The tweet about Gensler’s compromise has become an Ordinal NFT

Today, someone came up with the idea of creating an Ordinal NFT with the image of Gary Gensler’s tweet announcing the compromise of SEC profile X. 

The Ordinal are a kind of NFT on the Bitcoin blockchain, and they actually allow to save and make on-chain tradable real images.

The NFT Ordinal of Gensler’s tweet

The Ordinal with the image of the tweet was created by artist Billy Restey. 

The artist commented saying that his initiative serves to not forget what happened, because in this way Gensler’s tweet has been immortalized forever on the unbreakable and unchangeable blockchain of Bitcoin.

In fact, the image is now saved on the Bitcoin blockchain thanks to the technology of Ordinals, where it will remain forever. 

This is a webp image file weighing only 24.32 KB. 

It was included in block 825,059 of the Bitcoin blockchain, mined yesterday at 23:01 GMT+1, thanks to this transaction.

Note that Billy Restey has spent a whopping 258,177 Sat, equivalent to over 117$, to register that transaction. 

The Gensler tweet turned into an NFT Ordinal

The tweet immortalized forever by Restey in that transaction is the one in which the current president of the SEC, Gary Gensler, announced on his personal X profile that the SEC’s X profile had been violated. 

Note that Restey did not capture the counterpart tweet published on the SEC profile, but that of Gary Gensler. 

Probably this is due to the fact that in October Gensler himself warned everyone on his personal X profile that it was advisable to activate two-factor authentication.

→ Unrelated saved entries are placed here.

/-- PMCTL: an event that is none of R359's raises ILLEGAL_FIELD. -/
def execPmctl (h : Head) (a : VReg) (n : BitVec 3) (op : PmOp) (s : State) : Out :=
  .next (issue (sysReq h (one [a])) (fun x s =>
    if x.act = [] then idleIssue s x h
    else
      let ev := ((x.view s).r x.lead a).toNat % 256
      if 0x0A < ev then .trap { cause := 2, lanes := [x.lead] }
      else
        let s := modCore s x.tm.core fun c => { c with pmc := sset c.pmc n.toNat (pmcSet op ev (sgetD c.pmc n.toNat default)) }
        .retire (openLong s x h (groupOp x h.dc .plain) [])) s)

/-- A trace ring's BASE, LOGSZ and write count, if the descriptor is well-formed (R361). -/
def traceRing (d : Nat) : Option (Nat × Nat × Nat) :=
  let base := nbits d 0 64
  let logsz := nbits d 64 5
  if base % 64 ≠ 0 || logsz < 12 || 30 < logsz || nbits d 69 59 ≠ 0 || nbits d 160 352 ≠ 0 then none
  else some (base, logsz, nbits d 128 32)

/-- The trace state that TRCTL sets; nothing is written before the first SYNC. -/
def traceOn (mode : TrMode) (k ctx desc : Nat) (r : Nat × Nat × Nat) : Trace :=
  { on := (match mode with | .trace => true | .both => true | .off => false | .sample => false),
    sample := (match mode with | .sample => true | .both => true | .off => false | .trace => false),
    k := k, desc := desc, ctx := ctx, base := r.1, logsz := r.2.1, count := r.2.2, since := 0, synced := false, lost := 0 }

/-- TRCTL. -/
def execTrctl (h : Head) (a : VReg) (mode : TrMode) (k : BitVec 5) (s : State) : Out :=
  .next (issue (sysReq h (if mode = .off then [] else two [a])) (fun x s =>
    if x.act = [] then idleIssue s x h
    else if mode = .off then
      let s := modCore s x.tm.core fun c => { c with trace := { c.trace with on := false, sample := false, synced := false } }
      .retire (openLong s x h (groupOp x h.dc .plain) [])
    else
      let ea := (x.view s).r64 x.lead a
      if ea.toNat % 64 ≠ 0 then .trap (leadTrap x (queueFault 0x0A ea))
      else match checkGlobal s x.tm.ctx ea 64 .ls true with
        | .error f => .trap (leadTrap x f)
        | .ok loc =>
          let s := poisonHit s x.tm.ctx loc.pa
          match traceRing (memNat s.mem loc.pa 64) with
          | none => .trapIn s (leadTrap x (queueFault 0x0A ea))
          | some r =>
            let s := modCore s x.tm.core fun c => { c with trace := traceOn mode k.toNat x.tm.ctx ea.toNat r }
            let s := { s with agenda := s.agenda ++ [.traceSync x.tm.core] }
            .retire (openLong s x h (groupOp x h.dc .plain) [])) s)

/-! ## CTXSAVE, HALT (R367, R368) -/

/-- A team stops issuing for a save (R348); a sequencer that waits to debit has debited nothing (R268). -/
def stopFor (kind : ImageKind) (s : State) (t : Nat) : State :=
  let s := modTeam s t fun tm =>
    { tm with saving := some kind, seq := tm.seq.map fun q => if q.status = .energy then { q with status := .ready } else q }
  match sget s.teams t with
  | none => s
  | some tm => modCtx s tm.ctx fun c => { c with eq := c.eq.filter (· ≠ t) }

/-- CTXSAVE: the team stops issuing, as for a forced save; its image is written when the operation completes. -/
def execCtxsave (h : Head) (a : VReg) (s : State) : Out :=
  .next (issue (sysReq h (two [a])) (fun x s =>
    if x.act = [] then idleIssue s x h
    else
      let ea := (x.view s).r64 x.lead a
      match checkGlobal s x.tm.ctx ea 4096 .ls true with
      | .error f => .trap (leadTrap x f)
      | .ok _ =>
        let s := openLong s x h (groupOp x h.dc (.ctxsave ea.toNat)) []
        .retire (stopFor .ctxsave s x.t)) s)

In fact, the problem experienced last night by profile X of the SEC is due to a successful hacker attack precisely because the agency had not activated two-factor authentication. 

The consequence is that the hacker then published on that same official profile the false news of the approval of Bitcoin ETFs.

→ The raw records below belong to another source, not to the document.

-- ==== Sys2Proof/Machine/Packets.lean ====
section
/-! DEFINITION. Command packets (R317 to R324), the command processor's turns, and the accesses of the host and of other
packages (R376, R377), which a replay performs again between packets (R382). -/

namespace Sys2Proof.Machine

/-! ## Queues -/

def modQueue (s : State) (q : Nat) (f : Queue → Queue) : State := { s with queues := smod s.queues q f }

/-- Where a queue's descriptor lies, as its context translates it now (R169). -/
def descPlace (s : State) (u : Queue) : Option Place :=
  match cpPlaces s u.ctx false u.desc 64 with
  | .error _ => none
  | .ok ps => some (placeAt ps u.desc)
def descNat (s : State) (u : Queue) (off n : Nat) : Nat := ((descPlace s u).map fun p => memNat s.mem (p.pa + off) n).getD 0

/-- WPTR, RPTR and ERR of a queue's descriptor (R317). A queue whose descriptor does not translate is not served (log 101). -/
def queueWptr (s : State) (u : Queue) : Nat := descNat s u 12 4
def queueRptr (s : State) (u : Queue) : Nat := descNat s u 16 4
def queueErr (s : State) (u : Queue) : Nat := descNat s u 20 1
def queueStopped (s : State) (u : Queue) : Bool := (descPlace s u).isNone || queueErr s u ≠ 0

/-- A write of a party outside the dies to a queue's descriptor. -/
def descPut (s : State) (u : Queue) (off : Nat) (bs : List Byte) : State :=
  match descPlace s u with
  | none => s
  | some p => homeWrite s u.ctx none (p.va + off) (p.pa + off) p.mv p.tracked bs

/-- The command processor's write (R300). -/
def descWrite (s : State) (u : Queue) (off : Nat) (bs : List Byte) : State :=
  cpMarked (descPut s u off bs) u.ctx ((descPlace s u).any (·.mv))

/-- WPTR covers `n` slots from a count on, which RPTR has not passed. -/
def covers (s : State) (u : Queue) (c n : Nat) : Bool :=
  (c + 2 ^ 32 - queueRptr s u) % 2 ^ 32 + n ≤ (queueWptr s u + 2 ^ 32 - queueRptr s u) % 2 ^ 32

/-- Bytes of `n` slots from a count on; a packet may wrap to slot 0. -/
def slotBytes (s : State) (u : Queue) : Nat → Nat → Except Nat (List Byte)
  | _, 0 => .ok []
  | c, n + 1 =>
    match cpRead s u.ctx (u.base + 64 * (c % 2 ^ u.logn)) 64 with
    | .error e => .error e
    | .ok bs => match slotBytes s u (c + 1) n with
      | .error e => .error e
      | .ok cs => .ok (bs ++ cs)

/-- Slots that the packet whose first slot is given occupies. -/
def packetSlots (bs : List Byte) : Nat := (bs.getD 1 0).toNat % 4 + 1

/-- The packet at a count; `none` while WPTR does not cover it. -/
def packetAt (s : State) (u : Queue) (c : Nat) : Except Nat (Option (List Byte)) :=
  match u.staged.find? fun e => e.1 = c with
  | some e => .ok (some e.2.1)
  | none =>
    if !covers s u c 1 then .ok none
    else match slotBytes s u c 1 with
      | .error e => .error e
      | .ok bs =>
        if !covers s u c (packetSlots bs) then .ok none
        else (slotBytes s u c (packetSlots bs)).map some

/-! ## Reading a packet (R319, R320) -/

/-- Word k of a packet. -/
def pktWord (bs : List Byte) (k : Nat) : DWord := BitVec.ofNat 64 (leNat ((bs.drop (8 * k)).take 8))

/-- Bytes beyond those that the type uses are 0. -/
def restZero (bs : List Byte) (n : Nat) : Bool := (bs.drop n).all (· = 0)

Interestingly, the SEC had always published a tweet in October inviting everyone to be careful about what they read on the internet, emphasizing that the best source of information about the SEC is the SEC itself.

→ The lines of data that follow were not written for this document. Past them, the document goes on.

-- ==== Sys2Proof/Laws/PerInstr.lean ====
section
/-! SUPPORT. Decoding undoes encoding, instruction by instruction. -/

namespace Sys2Proof.Laws

/-- Decoding the word of a well-formed instruction gives the instruction. -/
def Encodes.Statement (i : Instr) : Prop := i.wf = true → ∀ w, encode i = some w → decode w = .ok i
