/-- A uniform word that writes gD, and one that writes qD: what it asks and what it writes (R270 to R272). -/
def uniformWord : Instr → Option (GReg × SReq × (SSite → DWord))
  | .gmov h gd ga => some (gd, { guard := some h, gs := [gd.toNat, ga.toNat] }, fun x => gRead x.tm ga.toNat)
  | .gmovi h gd imm m => some (gd, { guard := some h, gs := [gd.toNat] }, fun x =>
      match m with
      | .sx => imm.signExtend 64
      | .zx => imm.zeroExtend 64
      | .hi => imm ++ (gRead x.tm gd.toNat).extractLsb' 0 32)
  | .gadd h gd ga (.reg gb) sub => some (gd, { guard := some h, gs := [gd.toNat, ga.toNat, gb.toNat] }, fun x =>
      if sub then gRead x.tm ga.toNat - gRead x.tm gb.toNat else gRead x.tm ga.toNat + gRead x.tm gb.toNat)
  | .gadd h gd ga (.imm v) sub => some (gd, { guard := some h, gs := [gd.toNat, ga.toNat] }, fun x =>
      if sub then gRead x.tm ga.toNat - v.signExtend 64 else gRead x.tm ga.toNat + v.signExtend 64)
  | .gmul h gd ga (.reg gb) => some (gd, { guard := some h, gs := [gd.toNat, ga.toNat, gb.toNat] }, fun x =>
      gRead x.tm ga.toNat * gRead x.tm gb.toNat)
  | .gmul h gd ga (.imm v) => some (gd, { guard := some h, gs := [gd.toNat, ga.toNat] }, fun x =>
      gRead x.tm ga.toNat * v.signExtend 64)
  | .gshl h gd ga (.reg gb) op => some (gd, { guard := some h, gs := [gd.toNat, ga.toNat, gb.toNat] }, fun x =>
      let n := (gRead x.tm gb.toNat).toNat % 64
      match op with | .l => gRead x.tm ga.toNat <<< n | .r => gRead x.tm ga.toNat >>> n | .ra => (gRead x.tm ga.toNat).sshiftRight n)
  | .gshl h gd ga (.imm v) op => some (gd, { guard := some h, gs := [gd.toNat, ga.toNat] }, fun x =>
      match op with
      | .l => gRead x.tm ga.toNat <<< v.toNat
      | .r => gRead x.tm ga.toNat >>> v.toNat
      | .ra => (gRead x.tm ga.toNat).sshiftRight v.toNat)
  | _ => none
def tileWord : Instr → Option (QReg × SReq × (SSite → Bool))
  | .gcmp h qd ga (.reg gb) cmp sgn => some (qd, { guard := some h, gs := [ga.toNat, gb.toNat], ok := fun _ => qd ≠ 15 }, fun x =>
      cmpInt cmp (extS64 sgn (gRead x.tm ga.toNat)) (extS64 sgn (gRead x.tm gb.toNat)))
  | .gcmp h qd ga (.imm v) cmp sgn => some (qd, { guard := some h, gs := [ga.toNat], ok := fun _ => qd ≠ 15 }, fun x =>
      cmpInt cmp (extS64 sgn (gRead x.tm ga.toNat)) (if sgn then v.toInt else v.toNat))
  | .qset h qd (.const v) => some (qd, { guard := some h, ok := fun _ => qd ≠ 15 }, fun _ => v)
  | .qset h qd (.bit g n) => some (qd, { guard := some h, gs := [g.toNat], ok := fun _ => qd ≠ 15 }, fun x =>
      (gRead x.tm g.toNat).getLsbD n.toNat)
  | .qlop h qd qa qb na nb tt => some (qd, { guard := some h, ok := fun _ => qd ≠ 15 }, fun x =>
      tt.getLsbD (2 * (qRead x.q qa != na).toNat + (qRead x.q qb != nb).toNat))
  | _ => none

/-- A debit can be made, and what it leaves (R268). -/
def debitOk (d : Nat) (x : SSite) (s : State) : Prop :=
  ∃ c, sget s.contexts x.tm.ctx = some c ∧ (d = 0 ∨ ((c.eq = [] ∨ c.eq.head? = some x.t) ∧ min d c.cap ≤ c.budget))
def debited (d : Nat) (x : SSite) (s : State) : State :=
  if d = 0 then s
  else modCtx s x.tm.ctx fun c => { c with budget := c.budget - min d c.cap, eq := c.eq.filter (· ≠ x.t) }

/-- The occupancy of MMA and SMMA (R264), and of JMAC (R292). -/
def mmaCycles (sa sb : Slot) : Nat := (sa.planes * sb.planes + 3) / 4
def smmaCycles (sa sb : Slot) : Nat := (sa.planes * sb.planes * sa.nz + 31) / 32

/-- The cost of an energy class. -/
def classCost (s : State) (ec : BitVec 2) : Nat := (s.eccost.extractLsb' (8 * ec.toNat) 8).toNat

/-- What MMA and SMMA ask; that the arrays are free and no ACCZ or ACCSP of the bank is open (R265); and the checks of R256, R261
and R262. -/
def matrixReq (h : HeadX) (ga : GReg) (fsa fsb : FSlot) (smma : Bool) : SReq :=
  { guard := some h, dc := h.xdc.toNat, gs := [ga.toNat], ok := fun x => matrixSlots x.lr smma fsa fsb, held := bufHeldSeq }
def matrixOk (ga : GReg) (fsa fsb : FSlot) (acc : BankN) (st smma : Bool) (x : SSite) (s : State) : Prop :=
  bankShut s x.t acc.toNat = false ∧ arraysBusy s x.t x.tm = false ∧
  let sa := slotOf (fsRead x.lr fsa)
  let t := (gRead x.tm ga.toNat).toNat % 2 ^ 20
  tileFault x.tm (gRead x.tm ga.toNat) (tileSize smma sa) = none ∧ (bankOf x.tm acc.toNat).hash = false ∧
  badStage x.tm st smma (slotOf (fsRead x.lr fsb)).planes = none ∧
  (smma = true → badIndex x.tm (t + 4096 + tileZ sa) sa.nz = none)

/-- The operation that MMA and SMMA open, with its sums and the cycle at which its occupancy ends. -/
def matrixOpened (h : HeadX) (ga : GReg) (fsa fsb : FSlot) (acc : BankN) (st smma : Bool) (x : SSite) (s : State) : State :=
  let sa := slotOf (fsRead x.lr fsa)
  let sb := slotOf (fsRead x.lr fsb)
  let t := (gRead x.tm ga.toNat).toNat % 2 ^ 20
  openSeq s x.t h.xdc.toNat (.matrix acc.toNat (stageKeys st smma)
    (((wholeBuf x.tm t (tileSize smma sa)).map Prod.fst).getD 64) (matrixSums x.tm t st smma sa sb)
    (s.cycle + if smma then smmaCycles sa sb else mmaCycles sa sb))

/-- The sequencer waits in its context's order for energy (R268). -/
def energyHeld (x : SSite) (s : State) : State :=
  modSeq (modCtx s x.tm.ctx fun c => { c with eq := if c.eq.contains x.t then c.eq else c.eq ++ [x.t] }) x.t
    fun q => { q with status := .energy, waitzDone := true }

/-- A sequencer waits for energy at a word of the arrays, which a try now would issue; and how a try ends. -/
def SeqRetriesMatrix (s : State) (t : Nat) (i : Instr) (r : SReq) (x y : SSite) : Prop :=
  ssiteOf s t = some x ∧ x.q.status = .energy ∧ issuerInstr s (.seq t) = some i ∧ seqSite r (retryAt s (.seq t)) = some y
def energyEnded (s : State) (x : SSite) (r : State) : State :=
  modCtx { r with issuer := s.issuer } x.tm.ctx fun c => { c with eq := c.eq.filter (· ≠ x.t) }

/-- The entry of a bank in direct mode under key (m, n), 0 where there is none. -/
def entryAt (tm : Team) (bank m n : Nat) : BitVec 176 := ((sget (bankOf tm bank).ents (64 * m + n)).map (·.value)).getD 0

Gensler and SEC’s mistakes

In the tweet captured by Restey on the Bitcoin blockchain, Gensler made a mistake. 

In fact, he wrote that the SEC’s Twitter account had been compromised, and that an unauthorized tweet had been published. 

In reality, Twitter no longer exists for a few months, that is, since it changed its name to X. In fact, in the corresponding SEC tweet it is written instead that X profile has been compromised.

The most serious mistake, however, was definitely not activating two-factor authentication, as suggested by Gensler himself. 

In the past, the SEC made another mistake regarding Bitcoin spot ETFs, as it rejected Grayscale’s request to convert its Bitcoin Trust into an ETF. In fact, Grayscale then sued the SEC itself, and a court ruled in favor of Grayscale and against the SEC. 

At this point, after all these mistakes, it is not surprising that some US senators have asked for explanations from Gensler, and are calling for his removal from the agency’s presidency. 

The Ordinals

The Ordinals are files or texts that can be saved on the Bitcoin blockchain. 

They exploit the technology of the so-called Inscriptions that allow to inscribe arbitrary contents containing native digital artifacts within Bitcoin transactions.

They are not real NFTs, that is, non-fungible tokens, but they have very similar functions.

In addition, they allow the real on-chain saving of image files, making them immovable. 

For about a couple of weeks, the boom of the Ordinals is over, but despite this, the fees are still high.

The fact is that for every created Ordinals, a transaction on the Bitcoin blockchain is required, so a boom in the creation of Ordinals leads to a boom in transactions. 

The more transactions there are, the higher the fees given to miners to validate them by including them in a block, so much so that during the recent December boom, the average daily fees skyrocketed to over $37 per transaction.

Now they have dropped to $11, but it is still a high value, compared to the $1.1 at the end of October.

On the other hand, the December boom of the Ordinals has only slightly deflated.